Brief: Reproduce the opening lines of the records exactly, please, stopping after the line that contains "only_ite_fst <;> try dsimp only) |".

─── The input

theorem only_poolRefused {m : Nat} {a s : State} (x1 x2) (hm : 0xffffe0220430022a80 ||| m = m) (h : Only m a s) : Only m a (State.poolRefused s x1 x2) := by
  unfold State.poolRefused
  try dsimp only
  repeat' first
    | (with_reducible first
        | assumption | (intro _; try dsimp only) | apply only_setPkt | apply only_toDiscard | apply only_bump
        | apply only_ite | (split; all_goals try dsimp only))
    | exact mask_trans rfl hm | exact mask_trans (ctrMask_all _) (mask_trans rfl hm)

theorem only_poolTurn {m : Nat} {a s : State} (x1) (hm : 0xffffe0220d30062a80 ||| m = m) (h : Only m a s) : Only m a (State.poolTurn s x1) := by
  unfold State.poolTurn
  try dsimp only
  repeat' first
    | (with_reducible first
        | assumption | (intro _; try dsimp only) | apply only_toDiscard | apply only_poolRefused | apply only_setPkt
        | apply only_request | apply only_bump | apply only_ite | (apply only_ite_snd <;> try dsimp only)
        | (apply only_ite_fst <;> try dsimp only) | refine only_snd ‹_ = (_, _)› ?_ | refine only_fst ‹_ = (_, _)› ?_
        | refine only_trd ‹_ = (_, _, _)› ?_ | refine only_fth ‹_ = (_, _, _, _)› ?_
        | (split; all_goals try dsimp only))
    | exact mask_trans rfl hm | exact mask_trans (ctrMask_all _) (mask_trans rfl hm)

theorem only_replicate {m : Nat} {a s : State} (x1 x2) (hm : 0xb441ffffd300e6a81 ||| m = m) (h : Only m a s) : Only m a (State.replicate s x1 x2) := by
  unfold State.replicate
  try dsimp only
  repeat' first
    | (with_reducible first
        | assumption | (intro _; try dsimp only) | apply only_duplicate | apply only_setBuf | apply only_enqueue
        | apply only_sendTok | apply only_countHand | apply only_releaseBuf | apply only_toDiscard | apply only_delPkt
        | apply only_handAway | apply only_setPkt | apply only_bump | apply only_countF | apply only_ite
        | (apply only_ite_snd <;> try dsimp only) | (apply only_ite_fst <;> try dsimp only)
        | (apply only_foldl; intro s x hs; try dsimp only) | (apply only_foldl_snd; intro c s x hs; try dsimp only)
        | (apply only_foldl_fst; intro c s x hs; try dsimp only)
        | (apply only_foldl_trd; intro c d s x hs; try dsimp only) | refine only_snd ‹_ = (_, _)› ?_
        | refine only_fst ‹_ = (_, _)› ?_ | refine only_trd ‹_ = (_, _, _)› ?_ | refine only_fth ‹_ = (_, _, _, _)› ?_
        | (split; all_goals try dsimp only))
    | exact mask_trans rfl hm | exact mask_trans (fieldMask_all _) (mask_trans rfl hm)
    | exact mask_trans (ctrMask_all _) (mask_trans rfl hm)

theorem only_wrRgHigh {m : Nat} {a s : State} (x1 x2) (hm : 0x200000020000 ||| m = m) (h : Only m a s) : Only m a (State.wrRgHigh s x1 x2) := by
  unfold State.wrRgHigh
  try dsimp only
  repeat' first
    | with_reducible exact Or.inr rfl
    | (with_reducible first
        | assumption | (intro _; try dsimp only) | apply only_setN | apply only_setB | apply only_set_swc
        | (apply only_mk (e33 := rfl)))
    | exact bit_of hm rfl | exact Or.inl (bit_of hm rfl) | exact Or.inr rfl | exact mask_trans rfl hm
    | exact mask_trans (fieldMask_all _) (mask_trans rfl hm)

theorem only_execPoolRequest {m : Nat} {a s : State} (hm : 0xffffe0220d30062a80 ||| m = m) (h : Only m a s) : OnlyR m a (execPoolRequest s) := by
  unfold execPoolRequest
  try dsimp only
  repeat' first
    | with_reducible exact Or.inr rfl
    | (with_reducible first
        | assumption | (intro _; try dsimp only) | apply onlyR_next | apply only_poolTurn | apply only_ite
        | apply onlyR_ite | (split; all_goals try dsimp only) | apply only_set_swc | (apply only_mk (e33 := rfl)))
    | exact bit_of hm rfl | exact Or.inl (bit_of hm rfl) | exact Or.inr rfl | exact mask_trans rfl hm

theorem only_execProtectedHoldExpiry {m : Nat} {a s : State} (x0) (hm : 0xffffe0220430022a80 ||| m = m) (h : Only m a s) : OnlyR m a (execProtectedHoldExpiry x0 s) := by
  unfold execProtectedHoldExpiry
  try dsimp only
  repeat' first
    | (with_reducible first
        | assumption | (intro _; try dsimp only) | apply onlyR_next | apply only_toDiscard | apply only_raiseLimited
        | apply only_bump | apply only_ite | apply onlyR_ite | (split; all_goals try dsimp only))
    | exact mask_trans rfl hm | exact mask_trans (evMask_all _) (mask_trans rfl hm)
    | exact mask_trans (ctrMask_all _) (mask_trans rfl hm) | apply mask_or

theorem only_execReplicate {m : Nat} {a s : State} (x0) (hm : 0xb441ffffd300e6a81 ||| m = m) (h : Only m a s) : OnlyR m a (execReplicate x0 s) := by
  unfold execReplicate
  try dsimp only
  repeat' first
    | (with_reducible first
        | assumption | (intro _; try dsimp only) | apply onlyR_next | apply only_replicate | apply only_ite
        | apply onlyR_ite | (split; all_goals try dsimp only))
    | exact mask_trans rfl hm

theorem only_execSwcCntClr {m : Nat} {a s : State} (x0) (hm : 0x1001ffffc30000080 ||| m = m) (h : Only m a s) : OnlyR m a (execSwcCntClr x0 s) := by
  unfold execSwcCntClr
  try dsimp only
  repeat' first
    | (with_reducible first
        | assumption | (intro _; try dsimp only) | apply onlyR_next | apply only_guarded | apply only_clearSwc)
    | exact mask_trans rfl hm

theorem only_execSwcLayoutApply {m : Nat} {a s : State} (x0) (hm : 0x10200430020080 ||| m = m) (h : Only m a s) : OnlyR m a (execSwcLayoutApply x0 s) := by
  unfold execSwcLayoutApply
  try dsimp only
  repeat' first
    | (with_reducible first
        | assumption | (intro _; try dsimp only) | apply onlyR_next | apply only_guarded | apply only_layoutApply)
    | exact mask_trans rfl hm

theorem only_execSwcRgMaskH {m : Nat} {a s : State} (x0 x1 x2) (hm : 0x10200430020080 ||| m = m) (h : Only m a s) : OnlyR m a (execSwcRgMaskH x0 x1 x2 s) := by
  unfold execSwcRgMaskH
  try dsimp only
  repeat' first
    | (with_reducible first
        | assumption | (intro _; try dsimp only) | apply onlyR_next | apply only_guarded | apply only_wrRgHigh)
    | exact mask_trans rfl hm

theorem only_applyAdj {m : Nat} {a s : State} (hm : 0x4000000000 ||| m = m) (h : Only m a s) : Only m a (State.applyAdj s) := by
  unfold State.applyAdj
  try dsimp only
  repeat' first
    | (with_reducible first
        | assumption | (intro _; try dsimp only) | apply only_setReg | apply only_ite
        | (split; all_goals try dsimp only))
    | exact mask_trans rfl hm | exact mask_trans (fieldMask_all _) (mask_trans rfl hm)

theorem only_ppsOutRise {m : Nat} {a s : State} (hm : 0x40 ||| m = m) (h : Only m a s) : Only m a (State.ppsOutRise s) := by
  unfold State.ppsOutRise
  try dsimp only
  repeat' first
    | with_reducible exact Or.inr rfl
    | (with_reducible first
        | assumption | (intro _; try dsimp only) | apply only_ite | (split; all_goals try dsimp only)
        | apply only_set_tim | (apply only_mk (e33 := rfl)))
    | exact bit_of hm rfl | exact Or.inl (bit_of hm rfl) | exact Or.inr rfl | exact mask_trans rfl hm

theorem only_setNow {m : Nat} {a s : State} (x1) (hm : 0x40 ||| m = m) (h : Only m a s) : Only m a (State.setNow s x1) := by
  unfold State.setNow
  try dsimp only
  repeat' first
    | with_reducible exact Or.inr rfl
    | (with_reducible first
        | assumption | (intro _; try dsimp only) | apply only_set_tim | (apply only_mk (e33 := rfl)))
    | exact bit_of hm rfl | exact Or.inl (bit_of hm rfl) | exact Or.inr rfl | exact mask_trans rfl hm

theorem only_setQual {m : Nat} {a s : State} (x1) (hm : 0x4000000000 ||| m = m) (h : Only m a s) : Only m a (State.setQual s x1) := by
  unfold State.setQual
  try dsimp only
  repeat' first
    | (with_reducible first
        | assumption | (intro _; try dsimp only) | apply only_setN | apply only_setB | apply only_ite
        | (split; all_goals try dsimp only))
    | exact mask_trans rfl hm | exact mask_trans (fieldMask_all _) (mask_trans rfl hm)

theorem only_moveTime {m : Nat} {a s : State} (x1 x2) (hm : 0x8801ffffc306800c1 ||| m = m) (h : Only m a s) : Only m a (State.moveTime s x1 x2) := by
  unfold State.moveTime
  try dsimp only
  repeat' first
    | (with_reducible first
        | assumption | (intro _; try dsimp only) | apply only_setNow | apply only_setQual | apply only_onStep
        | apply only_ppsOutRise | apply only_raise | apply only_ite | (split; all_goals try dsimp only))
    | exact mask_trans rfl hm | exact mask_trans (evMask_all _) (mask_trans rfl hm) | apply mask_or

theorem only_setFreq {m : Nat} {a s : State} (x1) (hm : 0x4000000000 ||| m = m) (h : Only m a s) : Only m a (State.setFreq s x1) := by
  unfold State.setFreq
  try dsimp only
  repeat' first
    | (with_reducible first
        | assumption | (intro _; try dsimp only) | apply only_setN)
    | exact mask_trans rfl hm | exact mask_trans (fieldMask_all _) (mask_trans rfl hm)

theorem only_servo {m : Nat} {a s : State} (x1) (hm : 0x8801ffffc306800c1 ||| m = m) (h : Only m a s) : Only m a (State.servo s x1) := by
  unfold State.servo
  try dsimp only
  repeat' first
    | with_reducible exact Or.inr rfl
    | (with_reducible first
        | assumption | (intro _; try dsimp only) | apply only_moveTime | apply only_setFreq | apply only_setQual
        | apply only_raise | apply only_ite | (split; all_goals try dsimp only) | apply only_set_tim
        | (apply only_mk (e33 := rfl)))
    | exact bit_of hm rfl | exact Or.inl (bit_of hm rfl) | exact Or.inr rfl | exact mask_trans rfl hm
    | exact mask_trans (evMask_all _) (mask_trans rfl hm) | apply mask_or

theorem only_ppsAccept {m : Nat} {a s : State} (x1) (hm : 0x8801ffffc306800c1 ||| m = m) (h : Only m a s) : Only m a (State.ppsAccept s x1) := by
  unfold State.ppsAccept
  try dsimp only
  repeat' first
    | with_reducible exact Or.inr rfl
    | (with_reducible first
        | assumption | (intro _; try dsimp only) | apply only_moveTime | apply only_servo | apply only_setN
        | apply only_setB | apply only_ite | (split; all_goals try dsimp only) | apply only_set_tim
        | (apply only_mk (e33 := rfl)))
    | exact bit_of hm rfl | exact Or.inl (bit_of hm rfl) | exact Or.inr rfl | exact mask_trans rfl hm
    | exact mask_trans (fieldMask_all _) (mask_trans rfl hm)

theorem only_ppsCapture {m : Nat} {a s : State} (x1) (hm : 0x4000000000 ||| m = m) (h : Only m a s) : Only m a (State.ppsCapture s x1) := by
  unfold State.ppsCapture
  try dsimp only
  repeat' first
    | (with_reducible first
        | assumption | (intro _; try dsimp only) | apply only_setN)
    | exact mask_trans rfl hm | exact mask_trans (fieldMask_all _) (mask_trans rfl hm)

theorem only_ptpLocked {m : Nat} {a s : State} (hm : 0x4410000080 ||| m = m) (h : Only m a s) : Only m a (State.ptpLocked s) := by
  unfold State.ptpLocked
  try dsimp only
  repeat' first
    | (with_reducible first
        | assumption | (intro _; try dsimp only) | apply only_setQual | apply only_applyAdj | apply only_raise
        | apply only_ite | (split; all_goals try dsimp only))
    | exact mask_trans rfl hm | exact mask_trans (evMask_all _) (mask_trans rfl hm) | apply mask_or

theorem only_tick {m : Nat} {a s : State} (hm : 0x4000000042 ||| m = m) (h : Only m a s) : Only m a (State.tick s) := by
  unfold State.tick
  try dsimp only
  repeat' first
    | (with_reducible first
        | exact lease_same rfl rfl | exact fun _ => leaseFits_none (by decide) | exact leaseFits_modEnd _
        | exact leaseFits_modGrant _ _ _ | exact fun _ => leaseFits_modEnter _ _)
    | with_reducible exact Or.inr rfl
    | (with_reducible first
        | assumption | (intro _; try dsimp only) | apply only_setN | apply only_ite
        | (split; all_goals try dsimp only) | (apply only_mk (e33 := rfl)))
    | exact bit_of hm rfl | exact Or.inl (bit_of hm rfl)
    | (refine Or.inl ⟨bit_of hm rfl, ?_⟩; with_reducible first | exact lease_same rfl rfl | exact fun _ => leaseFits_none (by decide) | exact leaseFits_modEnd _ | exact leaseFits_modGrant _ _ _ | exact fun _ => leaseFits_modEnter _ _)
    | exact Or.inr rfl | exact mask_trans rfl hm | exact mask_trans (fieldMask_all _) (mask_trans rfl hm)

theorem only_timCmd {m : Nat} {a s : State} (x1) (hm : 0x4100000c0 ||| m = m) (h : Only m a s) : Only m a (State.timCmd s x1) := by
  unfold State.timCmd
  try dsimp only
  repeat' first
    | with_reducible exact Or.inr rfl
    | (with_reducible first
        | assumption | (intro _; try dsimp only) | apply only_raise | apply only_ite
        | (split; all_goals try dsimp only) | apply only_set_tim | (apply only_mk (e33 := rfl)))
    | exact bit_of hm rfl | exact Or.inl (bit_of hm rfl) | exact Or.inr rfl | exact mask_trans rfl hm
    | exact mask_trans (evMask_all _) (mask_trans rfl hm) | apply mask_or

theorem only_toHoldover {m : Nat} {a s : State} (hm : 0x4000000040 ||| m = m) (h : Only m a s) : Only m a (State.toHoldover s) := by
  unfold State.toHoldover
  try dsimp only
  repeat' first
    | with_reducible exact Or.inr rfl
    | (with_reducible first
        | assumption | (intro _; try dsimp only) | apply only_setFreq | apply only_applyAdj | apply only_setQual
        | apply only_setN | apply only_ite | (split; all_goals try dsimp only) | apply only_set_tim
        | (apply only_mk (e33 := rfl)))
    | exact bit_of hm rfl | exact Or.inl (bit_of hm rfl) | exact Or.inr rfl | exact mask_trans rfl hm
    | exact mask_trans (fieldMask_all _) (mask_trans rfl hm)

──────

Task solution:
theorem only_poolRefused {m : Nat} {a s : State} (x1 x2) (hm : 0xffffe0220430022a80 ||| m = m) (h : Only m a s) : Only m a (State.poolRefused s x1 x2) := by
  unfold State.poolRefused
  try dsimp only
  repeat' first
    | (with_reducible first
        | assumption | (intro _; try dsimp only) | apply only_setPkt | apply only_toDiscard | apply only_bump
        | apply only_ite | (split; all_goals try dsimp only))
    | exact mask_trans rfl hm | exact mask_trans (ctrMask_all _) (mask_trans rfl hm)

theorem only_poolTurn {m : Nat} {a s : State} (x1) (hm : 0xffffe0220d30062a80 ||| m = m) (h : Only m a s) : Only m a (State.poolTurn s x1) := by
  unfold State.poolTurn
  try dsimp only
  repeat' first
    | (with_reducible first
        | assumption | (intro _; try dsimp only) | apply only_toDiscard | apply only_poolRefused | apply only_setPkt
        | apply only_request | apply only_bump | apply only_ite | (apply only_ite_snd <;> try dsimp only)
        | (apply only_ite_fst <;> try dsimp only) | refine only_snd ‹_ = (_, _)› ?_ | refine only_fst ‹_ = (_, _)› ?_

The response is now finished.